Unplug the Money Valves

Unplug the Money Valves

thmb_pie_chart_half_nhYour company’s ability to manage cash flow is critical to its survival. Enterprises that successfully practice good cash management generally survive and prosper. Those that don’t are likely to be undone by the weight of increasing debt — if it’s even available — and the inability to pay employees and suppliers.

Maintaining smooth cash flow requires juggling most aspects of your enterprise, from accounts receivables to extending lines of credit and managing inventory. Increasing cash flow reduces the amount of fixed capital required to support your ongoing operations.

It may help to think of the process in terms of the cash cycle, which is the amount of cash your company needs in terms of days of activity to keep operating. Let’s assume your business had the following financial statistics at the end of its most recent fiscal year:

Annual sales $3,600,000
Annual cost of sales $3,285,000
Billed accounts receivables $   600,000
Unbilled accounts receivables $   400,000
Accounts payable and accrued expenses $   450,000

The first step in calculating the cash cycle is to determine the amount of average daily sales and the cost of sales. Dividing sales and cost of sales by 365 days gives you average daily sales of nearly $10,000 and average daily cost of sales of $9,000.

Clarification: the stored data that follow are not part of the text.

-- ==== Sys2Proof/Laws/PerInstr.lean ====
section
/-! SUPPORT. Per-instruction families. `FixedBits`: the word of an instruction carries the fixed bits of its row of the opcode table
(`30_encoding.md` R85 to R92, R95), whatever its operands. -/

namespace Sys2Proof.Laws

/-- The word of the instruction matches a row of the table that bears its mnemonic (R95). -/
def FixedBits.Statement (i : Instr) : Prop :=
  ∃ r ∈ opcodeTable, r.mnemonic = i.mnemonic ∧ r.matchesWord (encode i) = true

theorem FixedBits.of_row {i : Instr} (r : Row) (hr : r ∈ opcodeTable) (hm : r.mnemonic = i.mnemonic)
    (hw : encode i &&& r.mask = r.pattern) : FixedBits.Statement i :=
  ⟨r, hr, hm, by simpa [Row.matchesWord] using hw⟩

theorem FixedBits.add (rd rs1 rs2 : Reg) : FixedBits.Statement (.add rd rs1 rs2) :=
  FixedBits.of_row ⟨"ADD", 0xFE00707F#32, 0x00000033#32⟩ (by decide) rfl
    ((and_maskR_eq_iff _ 0 0 0x33).2 (by simp [encode]))

theorem FixedBits.sub (rd rs1 rs2 : Reg) : FixedBits.Statement (.sub rd rs1 rs2) :=
  FixedBits.of_row ⟨"SUB", 0xFE00707F#32, 0x40000033#32⟩ (by decide) rfl
    ((and_maskR_eq_iff _ 32 0 0x33).2 (by simp [encode]))

theorem FixedBits.slt (rd rs1 rs2 : Reg) : FixedBits.Statement (.slt rd rs1 rs2) :=
  FixedBits.of_row ⟨"SLT", 0xFE00707F#32, 0x00002033#32⟩ (by decide) rfl
    ((and_maskR_eq_iff _ 0 2 0x33).2 (by simp [encode]))

theorem FixedBits.sltu (rd rs1 rs2 : Reg) : FixedBits.Statement (.sltu rd rs1 rs2) :=
  FixedBits.of_row ⟨"SLTU", 0xFE00707F#32, 0x00003033#32⟩ (by decide) rfl
    ((and_maskR_eq_iff _ 0 3 0x33).2 (by simp [encode]))

theorem FixedBits.and (rd rs1 rs2 : Reg) : FixedBits.Statement (.and rd rs1 rs2) :=
  FixedBits.of_row ⟨"AND", 0xFE00707F#32, 0x00007033#32⟩ (by decide) rfl
    ((and_maskR_eq_iff _ 0 7 0x33).2 (by simp [encode]))

theorem FixedBits.or (rd rs1 rs2 : Reg) : FixedBits.Statement (.or rd rs1 rs2) :=
  FixedBits.of_row ⟨"OR", 0xFE00707F#32, 0x00006033#32⟩ (by decide) rfl
    ((and_maskR_eq_iff _ 0 6 0x33).2 (by simp [encode]))

theorem FixedBits.xor (rd rs1 rs2 : Reg) : FixedBits.Statement (.xor rd rs1 rs2) :=
  FixedBits.of_row ⟨"XOR", 0xFE00707F#32, 0x00004033#32⟩ (by decide) rfl
    ((and_maskR_eq_iff _ 0 4 0x33).2 (by simp [encode]))

theorem FixedBits.sll (rd rs1 rs2 : Reg) : FixedBits.Statement (.sll rd rs1 rs2) :=
  FixedBits.of_row ⟨"SLL", 0xFE00707F#32, 0x00001033#32⟩ (by decide) rfl
    ((and_maskR_eq_iff _ 0 1 0x33).2 (by simp [encode]))

theorem FixedBits.srl (rd rs1 rs2 : Reg) : FixedBits.Statement (.srl rd rs1 rs2) :=
  FixedBits.of_row ⟨"SRL", 0xFE00707F#32, 0x00005033#32⟩ (by decide) rfl
    ((and_maskR_eq_iff _ 0 5 0x33).2 (by simp [encode]))

theorem FixedBits.sra (rd rs1 rs2 : Reg) : FixedBits.Statement (.sra rd rs1 rs2) :=
  FixedBits.of_row ⟨"SRA", 0xFE00707F#32, 0x40005033#32⟩ (by decide) rfl
    ((and_maskR_eq_iff _ 32 5 0x33).2 (by simp [encode]))

theorem FixedBits.addi (rd rs1 : Reg) (imm : BitVec 12) : FixedBits.Statement (.addi rd rs1 imm) :=
  FixedBits.of_row ⟨"ADDI", 0x0000707F#32, 0x00000013#32⟩ (by decide) rfl
    ((and_maskI_eq_iff _ 0 0x13).2 (by simp [encode]))

theorem FixedBits.slti (rd rs1 : Reg) (imm : BitVec 12) : FixedBits.Statement (.slti rd rs1 imm) :=
  FixedBits.of_row ⟨"SLTI", 0x0000707F#32, 0x00002013#32⟩ (by decide) rfl
    ((and_maskI_eq_iff _ 2 0x13).2 (by simp [encode]))

theorem FixedBits.sltiu (rd rs1 : Reg) (imm : BitVec 12) : FixedBits.Statement (.sltiu rd rs1 imm) :=
  FixedBits.of_row ⟨"SLTIU", 0x0000707F#32, 0x00003013#32⟩ (by decide) rfl
    ((and_maskI_eq_iff _ 3 0x13).2 (by simp [encode]))

theorem FixedBits.andi (rd rs1 : Reg) (imm : BitVec 12) : FixedBits.Statement (.andi rd rs1 imm) :=
  FixedBits.of_row ⟨"ANDI", 0x0000707F#32, 0x00007013#32⟩ (by decide) rfl
    ((and_maskI_eq_iff _ 7 0x13).2 (by simp [encode]))

theorem FixedBits.ori (rd rs1 : Reg) (imm : BitVec 12) : FixedBits.Statement (.ori rd rs1 imm) :=
  FixedBits.of_row ⟨"ORI", 0x0000707F#32, 0x00006013#32⟩ (by decide) rfl
    ((and_maskI_eq_iff _ 6 0x13).2 (by simp [encode]))

theorem FixedBits.xori (rd rs1 : Reg) (imm : BitVec 12) : FixedBits.Statement (.xori rd rs1 imm) :=
  FixedBits.of_row ⟨"XORI", 0x0000707F#32, 0x00004013#32⟩ (by decide) rfl
    ((and_maskI_eq_iff _ 4 0x13).2 (by simp [encode]))

theorem FixedBits.slli (rd rs1 : Reg) (shamt : BitVec 5) : FixedBits.Statement (.slli rd rs1 shamt) :=
  FixedBits.of_row ⟨"SLLI", 0xFE00707F#32, 0x00001013#32⟩ (by decide) rfl
    ((and_maskR_eq_iff _ 0 1 0x13).2 (by simp [encode]))

theorem FixedBits.srli (rd rs1 : Reg) (shamt : BitVec 5) : FixedBits.Statement (.srli rd rs1 shamt) :=
  FixedBits.of_row ⟨"SRLI", 0xFE00707F#32, 0x00005013#32⟩ (by decide) rfl
    ((and_maskR_eq_iff _ 0 5 0x13).2 (by simp [encode]))

theorem FixedBits.srai (rd rs1 : Reg) (shamt : BitVec 5) : FixedBits.Statement (.srai rd rs1 shamt) :=
  FixedBits.of_row ⟨"SRAI", 0xFE00707F#32, 0x40005013#32⟩ (by decide) rfl
    ((and_maskR_eq_iff _ 32 5 0x13).2 (by simp [encode]))

theorem FixedBits.lb (rd rs1 : Reg) (imm : BitVec 12) : FixedBits.Statement (.lb rd rs1 imm) :=
  FixedBits.of_row ⟨"LB", 0x0000707F#32, 0x00000003#32⟩ (by decide) rfl
    ((and_maskI_eq_iff _ 0 0x03).2 (by simp [encode]))

theorem FixedBits.lh (rd rs1 : Reg) (imm : BitVec 12) : FixedBits.Statement (.lh rd rs1 imm) :=
  FixedBits.of_row ⟨"LH", 0x0000707F#32, 0x00001003#32⟩ (by decide) rfl
    ((and_maskI_eq_iff _ 1 0x03).2 (by simp [encode]))

theorem FixedBits.lw (rd rs1 : Reg) (imm : BitVec 12) : FixedBits.Statement (.lw rd rs1 imm) :=
  FixedBits.of_row ⟨"LW", 0x0000707F#32, 0x00002003#32⟩ (by decide) rfl
    ((and_maskI_eq_iff _ 2 0x03).2 (by simp [encode]))

theorem FixedBits.lbu (rd rs1 : Reg) (imm : BitVec 12) : FixedBits.Statement (.lbu rd rs1 imm) :=
  FixedBits.of_row ⟨"LBU", 0x0000707F#32, 0x00004003#32⟩ (by decide) rfl
    ((and_maskI_eq_iff _ 4 0x03).2 (by simp [encode]))

theorem FixedBits.lhu (rd rs1 : Reg) (imm : BitVec 12) : FixedBits.Statement (.lhu rd rs1 imm) :=
  FixedBits.of_row ⟨"LHU", 0x0000707F#32, 0x00005003#32⟩ (by decide) rfl
    ((and_maskI_eq_iff _ 5 0x03).2 (by simp [encode]))

theorem FixedBits.sb (rs1 rs2 : Reg) (imm : BitVec 12) : FixedBits.Statement (.sb rs1 rs2 imm) :=
  FixedBits.of_row ⟨"SB", 0x0000707F#32, 0x00000023#32⟩ (by decide) rfl
    ((and_maskI_eq_iff _ 0 0x23).2 (by simp [encode]))

theorem FixedBits.sh (rs1 rs2 : Reg) (imm : BitVec 12) : FixedBits.Statement (.sh rs1 rs2 imm) :=
  FixedBits.of_row ⟨"SH", 0x0000707F#32, 0x00001023#32⟩ (by decide) rfl
    ((and_maskI_eq_iff _ 1 0x23).2 (by simp [encode]))

theorem FixedBits.sw (rs1 rs2 : Reg) (imm : BitVec 12) : FixedBits.Statement (.sw rs1 rs2 imm) :=
  FixedBits.of_row ⟨"SW", 0x0000707F#32, 0x00002023#32⟩ (by decide) rfl
    ((and_maskI_eq_iff _ 2 0x23).2 (by simp [encode]))

theorem FixedBits.beq (rs1 rs2 : Reg) (off : BitVec 13) : FixedBits.Statement (.beq rs1 rs2 off) :=
  FixedBits.of_row ⟨"BEQ", 0x0000707F#32, 0x00000063#32⟩ (by decide) rfl
    ((and_maskI_eq_iff _ 0 0x63).2 (by simp [encode]))

theorem FixedBits.bne (rs1 rs2 : Reg) (off : BitVec 13) : FixedBits.Statement (.bne rs1 rs2 off) :=
  FixedBits.of_row ⟨"BNE", 0x0000707F#32, 0x00001063#32⟩ (by decide) rfl
    ((and_maskI_eq_iff _ 1 0x63).2 (by simp [encode]))

theorem FixedBits.blt (rs1 rs2 : Reg) (off : BitVec 13) : FixedBits.Statement (.blt rs1 rs2 off) :=
  FixedBits.of_row ⟨"BLT", 0x0000707F#32, 0x00004063#32⟩ (by decide) rfl
    ((and_maskI_eq_iff _ 4 0x63).2 (by simp [encode]))

theorem FixedBits.bge (rs1 rs2 : Reg) (off : BitVec 13) : FixedBits.Statement (.bge rs1 rs2 off) :=
  FixedBits.of_row ⟨"BGE", 0x0000707F#32, 0x00005063#32⟩ (by decide) rfl
    ((and_maskI_eq_iff _ 5 0x63).2 (by simp [encode]))

theorem FixedBits.bltu (rs1 rs2 : Reg) (off : BitVec 13) : FixedBits.Statement (.bltu rs1 rs2 off) :=
  FixedBits.of_row ⟨"BLTU", 0x0000707F#32, 0x00006063#32⟩ (by decide) rfl
    ((and_maskI_eq_iff _ 6 0x63).2 (by simp [encode]))

theorem FixedBits.bgeu (rs1 rs2 : Reg) (off : BitVec 13) : FixedBits.Statement (.bgeu rs1 rs2 off) :=
  FixedBits.of_row ⟨"BGEU", 0x0000707F#32, 0x00007063#32⟩ (by decide) rfl
    ((and_maskI_eq_iff _ 7 0x63).2 (by simp [encode]))

theorem FixedBits.jal (rd : Reg) (off : BitVec 21) : FixedBits.Statement (.jal rd off) :=
  FixedBits.of_row ⟨"JAL", 0x0000007F#32, 0x0000006F#32⟩ (by decide) rfl
    ((and_maskU_eq_iff _ 0x6F).2 (by simp [encode]))

theorem FixedBits.jalr (rd rs1 : Reg) (imm : BitVec 12) : FixedBits.Statement (.jalr rd rs1 imm) :=
  FixedBits.of_row ⟨"JALR", 0x0000707F#32, 0x00000067#32⟩ (by decide) rfl
    ((and_maskI_eq_iff _ 0 0x67).2 (by simp [encode]))

theorem FixedBits.lui (rd : Reg) (imm20 : BitVec 20) : FixedBits.Statement (.lui rd imm20) :=
  FixedBits.of_row ⟨"LUI", 0x0000007F#32, 0x00000037#32⟩ (by decide) rfl
    ((and_maskU_eq_iff _ 0x37).2 (by simp [encode]))

theorem FixedBits.auipc (rd : Reg) (imm20 : BitVec 20) : FixedBits.Statement (.auipc rd imm20) :=
  FixedBits.of_row ⟨"AUIPC", 0x0000007F#32, 0x00000017#32⟩ (by decide) rfl
    ((and_maskU_eq_iff _ 0x17).2 (by simp [encode]))

end Sys2Proof.Laws
end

Then you calculate the number of days’ investment in billed and unbilled accounts receivable:

Billed accounts receivables $   600,000
Plus unbilled accounts receivables $   400,000
Subtotal $1,000,000
Divided by average daily sales $     10,000
Number of days investment            100

Thus, it takes 100 days on average between production of a good or service and payment. Similarly, using the daily cost of sales average, you can determine the number of days financed by vendors and employees:

Accounts payable and accrued expenses $   450,000
Divided by average daily cost of sales $       9,000
Number of days financed              50

With that in mind, here are eight tips to strengthen your business’s cash cycle and increase cash flow:

1. Stretch out your payables. Take the maximum time to pay your suppliers. Essentially this amounts to an interest-free line of credit and gives you more time to use your working capital.

2. Take advantage of payment incentives. If your suppliers offer you a discount for paying early, take it. Refusing it can be a major mistake. Let’s say you owe $1,000, but you could reduce that to $980 by paying the bill in 10 days rather than the usual 45 days. Foregoing the discount costs your business $20 to hold on to your $980 for 35 days. That is like borrowing money at a 21.3% interest rate. If your suppliers don’t offer incentives, ask for them. Many will be willing in order to speed up their own receivables.

A healthy cash cycle requires some cash flow forecasting. This helps you plan your cash balance and know if you will need to borrow at certain times of the year and how much surplus cash you are likely to have at certain times. Your cash flow forecast is usually done for one year or a quarter in advance and divided into months or weeks. For companies  who are barely making ends meet to pay their day-to-day expenses, a daily cash flow forecast may be needed.

3. Organize your billing schedule. The faster your business collects receivables the more money it has to spend. Prepare invoices as soon as goods or services are delivered. Waiting until the end of the month may add as many as 30 extra days to your cash flow conversion period. Offer discounts for fast payments, and if your business provides a service, ask customers for a deposit before work begins.

4. Closely track and collect overdue accounts.Software can help your business automatically classify the age of accounts receivable and flag overdue accounts. Act immediately on past-due accounts and use a collection agency if necessary.

5. Use fund transfers. If you use electronic fund transfers in place of cheques you can reduce your collection cycle.

6. Split business between suppliers. Sometimes you want to buy equipment, say computer hardware, from a value added reseller who can help you choose the right system for your needs. Other times, however, consider buying routine materials such as cables, software, paper and printer cartridges from a mail order catalogue at commodity prices. Alternatively, get together with some colleagues to buy supplies in bulk.

7. Keep a lean inventory. Having too much stock can tie up large amounts of cash. Calculate your turnover ratio (cost of goods sold divided by the average value of inventory) to keep turnover within industry norms. Regularly check for old or outdated stock. You can defer future orders to get rid of that stock or sell it at cost, which would improve your company’s liquidity.

8. Consider leasing instead of buying. Leasing computer equipment, cars, tools and other gear costs more than buying, but you will avoid tying up cash. Lease payments are a business expense, so they will also help lower your taxable income.

Talk with your accountant or business advisor who can help you review your cash flow statements, find weaknesses and come up with solutions to maintain a healthy balance between cash flowing in and out of your enterprise.